[Collected data]
=-=-=-=-=

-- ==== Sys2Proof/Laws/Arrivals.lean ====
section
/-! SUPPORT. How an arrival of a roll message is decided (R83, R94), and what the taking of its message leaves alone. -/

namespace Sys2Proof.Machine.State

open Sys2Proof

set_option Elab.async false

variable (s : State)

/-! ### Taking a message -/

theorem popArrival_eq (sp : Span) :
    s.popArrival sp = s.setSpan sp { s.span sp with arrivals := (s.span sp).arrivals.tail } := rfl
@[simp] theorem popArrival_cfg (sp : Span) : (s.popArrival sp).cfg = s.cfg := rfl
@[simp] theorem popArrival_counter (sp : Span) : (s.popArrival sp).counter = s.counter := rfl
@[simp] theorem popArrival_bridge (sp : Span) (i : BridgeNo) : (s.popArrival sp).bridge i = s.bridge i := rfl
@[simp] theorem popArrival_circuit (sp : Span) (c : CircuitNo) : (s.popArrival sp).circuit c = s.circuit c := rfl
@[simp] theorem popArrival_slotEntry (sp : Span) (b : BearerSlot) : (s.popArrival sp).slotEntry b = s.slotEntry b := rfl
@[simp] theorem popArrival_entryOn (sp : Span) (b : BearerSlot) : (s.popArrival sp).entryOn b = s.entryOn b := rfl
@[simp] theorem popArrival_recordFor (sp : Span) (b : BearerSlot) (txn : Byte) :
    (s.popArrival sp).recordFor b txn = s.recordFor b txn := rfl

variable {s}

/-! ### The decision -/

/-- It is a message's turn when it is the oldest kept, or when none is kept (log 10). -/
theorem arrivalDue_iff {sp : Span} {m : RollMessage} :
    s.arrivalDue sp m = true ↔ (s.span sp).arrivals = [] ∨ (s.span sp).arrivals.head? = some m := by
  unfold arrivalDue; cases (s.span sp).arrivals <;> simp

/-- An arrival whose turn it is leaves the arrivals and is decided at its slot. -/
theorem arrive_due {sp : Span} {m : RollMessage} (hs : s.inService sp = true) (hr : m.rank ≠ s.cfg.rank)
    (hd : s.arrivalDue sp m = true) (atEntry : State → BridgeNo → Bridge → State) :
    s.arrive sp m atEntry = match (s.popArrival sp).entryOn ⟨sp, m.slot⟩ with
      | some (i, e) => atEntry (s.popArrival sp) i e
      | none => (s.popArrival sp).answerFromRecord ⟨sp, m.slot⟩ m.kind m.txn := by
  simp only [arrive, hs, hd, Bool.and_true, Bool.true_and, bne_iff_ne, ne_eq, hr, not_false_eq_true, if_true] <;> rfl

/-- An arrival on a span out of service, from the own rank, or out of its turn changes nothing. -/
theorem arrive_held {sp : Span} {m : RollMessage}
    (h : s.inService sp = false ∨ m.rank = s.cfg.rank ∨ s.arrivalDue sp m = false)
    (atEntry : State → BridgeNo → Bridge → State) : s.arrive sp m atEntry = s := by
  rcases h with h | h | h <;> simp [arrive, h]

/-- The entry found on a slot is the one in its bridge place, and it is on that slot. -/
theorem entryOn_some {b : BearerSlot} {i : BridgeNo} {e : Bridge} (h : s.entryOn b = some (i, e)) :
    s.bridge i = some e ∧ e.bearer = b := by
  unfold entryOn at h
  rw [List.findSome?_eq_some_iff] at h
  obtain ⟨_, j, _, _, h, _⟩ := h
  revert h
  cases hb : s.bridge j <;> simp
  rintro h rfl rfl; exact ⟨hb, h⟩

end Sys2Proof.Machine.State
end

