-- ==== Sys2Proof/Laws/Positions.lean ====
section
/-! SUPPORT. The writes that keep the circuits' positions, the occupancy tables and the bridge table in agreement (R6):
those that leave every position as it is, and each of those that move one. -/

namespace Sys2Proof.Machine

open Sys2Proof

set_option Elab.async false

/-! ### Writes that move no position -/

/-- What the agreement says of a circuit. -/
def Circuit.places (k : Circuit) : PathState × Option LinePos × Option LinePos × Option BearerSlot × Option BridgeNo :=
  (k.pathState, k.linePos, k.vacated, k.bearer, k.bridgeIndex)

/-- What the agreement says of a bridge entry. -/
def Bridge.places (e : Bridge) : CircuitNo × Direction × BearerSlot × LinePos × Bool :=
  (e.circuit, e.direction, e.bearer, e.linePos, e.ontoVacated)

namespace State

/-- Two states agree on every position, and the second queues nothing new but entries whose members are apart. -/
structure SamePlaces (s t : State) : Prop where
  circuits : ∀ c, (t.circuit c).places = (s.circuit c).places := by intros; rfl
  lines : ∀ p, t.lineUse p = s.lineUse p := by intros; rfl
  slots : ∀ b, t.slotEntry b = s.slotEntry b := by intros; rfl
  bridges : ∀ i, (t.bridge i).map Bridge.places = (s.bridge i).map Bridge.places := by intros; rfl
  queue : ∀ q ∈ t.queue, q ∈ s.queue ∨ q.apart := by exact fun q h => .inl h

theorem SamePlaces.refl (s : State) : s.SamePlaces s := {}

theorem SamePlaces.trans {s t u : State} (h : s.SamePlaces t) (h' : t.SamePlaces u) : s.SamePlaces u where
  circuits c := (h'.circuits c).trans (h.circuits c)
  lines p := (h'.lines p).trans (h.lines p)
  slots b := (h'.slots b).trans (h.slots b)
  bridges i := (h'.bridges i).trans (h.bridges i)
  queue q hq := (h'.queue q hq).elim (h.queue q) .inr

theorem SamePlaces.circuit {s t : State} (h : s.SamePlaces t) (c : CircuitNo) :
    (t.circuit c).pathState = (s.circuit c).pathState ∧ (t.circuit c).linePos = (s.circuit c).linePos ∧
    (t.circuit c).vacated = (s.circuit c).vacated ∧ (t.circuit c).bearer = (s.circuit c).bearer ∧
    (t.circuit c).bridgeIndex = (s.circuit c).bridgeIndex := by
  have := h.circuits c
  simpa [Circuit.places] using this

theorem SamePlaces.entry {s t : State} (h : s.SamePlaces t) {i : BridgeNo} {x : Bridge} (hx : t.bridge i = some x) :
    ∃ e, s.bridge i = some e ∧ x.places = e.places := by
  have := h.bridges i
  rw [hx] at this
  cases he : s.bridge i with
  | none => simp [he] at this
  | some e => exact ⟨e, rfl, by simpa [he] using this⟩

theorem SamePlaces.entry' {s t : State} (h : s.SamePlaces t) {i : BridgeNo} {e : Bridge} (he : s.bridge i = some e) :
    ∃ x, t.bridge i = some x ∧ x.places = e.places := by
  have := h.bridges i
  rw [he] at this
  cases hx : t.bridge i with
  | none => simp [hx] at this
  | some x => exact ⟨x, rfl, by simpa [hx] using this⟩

=-=-=-=-=

• **ACTION ITEM**
Would you please return all of the data exactly?

• **ANSWER FOR THE TASK**
-- ==== Sys2Proof/Laws/Arrivals.lean ====
section
/-! SUPPORT. How an arrival of a roll message is decided (R83, R94), and what the taking of its message leaves alone. -/

namespace Sys2Proof.Machine.State

open Sys2Proof

set_option Elab.async false

variable (s : State)

/-! ### Taking a message -/

theorem popArrival_eq (sp : Span) :
    s.popArrival sp = s.setSpan sp { s.span sp with arrivals := (s.span sp).arrivals.tail } := rfl
@[simp] theorem popArrival_cfg (sp : Span) : (s.popArrival sp).cfg = s.cfg := rfl
@[simp] theorem popArrival_counter (sp : Span) : (s.popArrival sp).counter = s.counter := rfl
@[simp] theorem popArrival_bridge (sp : Span) (i : BridgeNo) : (s.popArrival sp).bridge i = s.bridge i := rfl
@[simp] theorem popArrival_circuit (sp : Span) (c : CircuitNo) : (s.popArrival sp).circuit c = s.circuit c := rfl
@[simp] theorem popArrival_slotEntry (sp : Span) (b : BearerSlot) : (s.popArrival sp).slotEntry b = s.slotEntry b := rfl
@[simp] theorem popArrival_entryOn (sp : Span) (b : BearerSlot) : (s.popArrival sp).entryOn b = s.entryOn b := rfl
@[simp] theorem popArrival_recordFor (sp : Span) (b : BearerSlot) (txn : Byte) :
    (s.popArrival sp).recordFor b txn = s.recordFor b txn := rfl

variable {s}

/-! ### The decision -/

/-- It is a message's turn when it is the oldest kept, or when none is kept (log 10). -/
theorem arrivalDue_iff {sp : Span} {m : RollMessage} :
    s.arrivalDue sp m = true ↔ (s.span sp).arrivals = [] ∨ (s.span sp).arrivals.head? = some m := by
  unfold arrivalDue; cases (s.span sp).arrivals <;> simp

/-- An arrival whose turn it is leaves the arrivals and is decided at its slot. -/
theorem arrive_due {sp : Span} {m : RollMessage} (hs : s.inService sp = true) (hr : m.rank ≠ s.cfg.rank)
    (hd : s.arrivalDue sp m = true) (atEntry : State → BridgeNo → Bridge → State) :
    s.arrive sp m atEntry = match (s.popArrival sp).entryOn ⟨sp, m.slot⟩ with
      | some (i, e) => atEntry (s.popArrival sp) i e
      | none => (s.popArrival sp).answerFromRecord ⟨sp, m.slot⟩ m.kind m.txn := by
  simp only [arrive, hs, hd, Bool.and_true, Bool.true_and, bne_iff_ne, ne_eq, hr, not_false_eq_true, if_true] <;> rfl

/-- An arrival on a span out of service, from the own rank, or out of its turn changes nothing. -/
theorem arrive_held {sp : Span} {m : RollMessage}
    (h : s.inService sp = false ∨ m.rank = s.cfg.rank ∨ s.arrivalDue sp m = false)
    (atEntry : State → BridgeNo → Bridge → State) : s.arrive sp m atEntry = s := by
  rcases h with h | h | h <;> simp [arrive, h]

/-- The entry found on a slot is the one in its bridge place, and it is on that slot. -/
theorem entryOn_some {b : BearerSlot} {i : BridgeNo} {e : Bridge} (h : s.entryOn b = some (i, e)) :
    s.bridge i = some e ∧ e.bearer = b := by
  unfold entryOn at h
  rw [List.findSome?_eq_some_iff] at h
  obtain ⟨_, j, _, _, h, _⟩ := h
  revert h
  cases hb : s.bridge j <;> simp
  rintro h rfl rfl; exact ⟨hb, h⟩

end Sys2Proof.Machine.State
end

-- ==== Sys2Proof/Laws/Positions.lean ====
section
/-! SUPPORT. The writes that keep the circuits' positions, the occupancy tables and the bridge table in agreement (R6):
those that leave every position as it is, and each of those that move one. -/

namespace Sys2Proof.Machine

open Sys2Proof

set_option Elab.async false

/-! ### Writes that move no position -/

/-- What the agreement says of a circuit. -/
def Circuit.places (k : Circuit) : PathState × Option LinePos × Option LinePos × Option BearerSlot × Option BridgeNo :=
  (k.pathState, k.linePos, k.vacated, k.bearer, k.bridgeIndex)

/-- What the agreement says of a bridge entry. -/
def Bridge.places (e : Bridge) : CircuitNo × Direction × BearerSlot × LinePos × Bool :=
  (e.circuit, e.direction, e.bearer, e.linePos, e.ontoVacated)

namespace State

/-- Two states agree on every position, and the second queues nothing new but entries whose members are apart. -/
structure SamePlaces (s t : State) : Prop where
  circuits : ∀ c, (t.circuit c).places = (s.circuit c).places := by intros; rfl
  lines : ∀ p, t.lineUse p = s.lineUse p := by intros; rfl
  slots : ∀ b, t.slotEntry b = s.slotEntry b := by intros; rfl
  bridges : ∀ i, (t.bridge i).map Bridge.places = (s.bridge i).map Bridge.places := by intros; rfl
  queue : ∀ q ∈ t.queue, q ∈ s.queue ∨ q.apart := by exact fun q h => .inl h

theorem SamePlaces.refl (s : State) : s.SamePlaces s := {}

theorem SamePlaces.trans {s t u : State} (h : s.SamePlaces t) (h' : t.SamePlaces u) : s.SamePlaces u where
  circuits c := (h'.circuits c).trans (h.circuits c)
  lines p := (h'.lines p).trans (h.lines p)
  slots b := (h'.slots b).trans (h.slots b)
  bridges i := (h'.bridges i).trans (h.bridges i)
  queue q hq := (h'.queue q hq).elim (h.queue q) .inr

theorem SamePlaces.circuit {s t : State} (h : s.SamePlaces t) (c : CircuitNo) :
    (t.circuit c).pathState = (s.circuit c).pathState ∧ (t.circuit c).linePos = (s.circuit c).linePos ∧
    (t.circuit c).vacated = (s.circuit c).vacated ∧ (t.circuit c).bearer = (s.circuit c).bearer ∧
    (t.circuit c).bridgeIndex = (s.circuit c).bridgeIndex := by
  have := h.circuits c
  simpa [Circuit.places] using this

theorem SamePlaces.entry {s t : State} (h : s.SamePlaces t) {i : BridgeNo} {x : Bridge} (hx : t.bridge i = some x) :
    ∃ e, s.bridge i = some e ∧ x.places = e.places := by
  have := h.bridges i
  rw [hx] at this
  cases he : s.bridge i with
  | none => simp [he] at this
  | some e => exact ⟨e, rfl, by simpa [he] using this⟩

theorem SamePlaces.entry' {s t : State} (h : s.SamePlaces t) {i : BridgeNo} {e : Bridge} (he : s.bridge i = some e) :
    ∃ x, t.bridge i = some x ∧ x.places = e.places := by
  have := h.bridges i
  rw [he] at this
  cases hx : t.bridge i with
  | none => simp [hx] at this
  | some x => exact ⟨x, rfl, by simpa [hx] using this⟩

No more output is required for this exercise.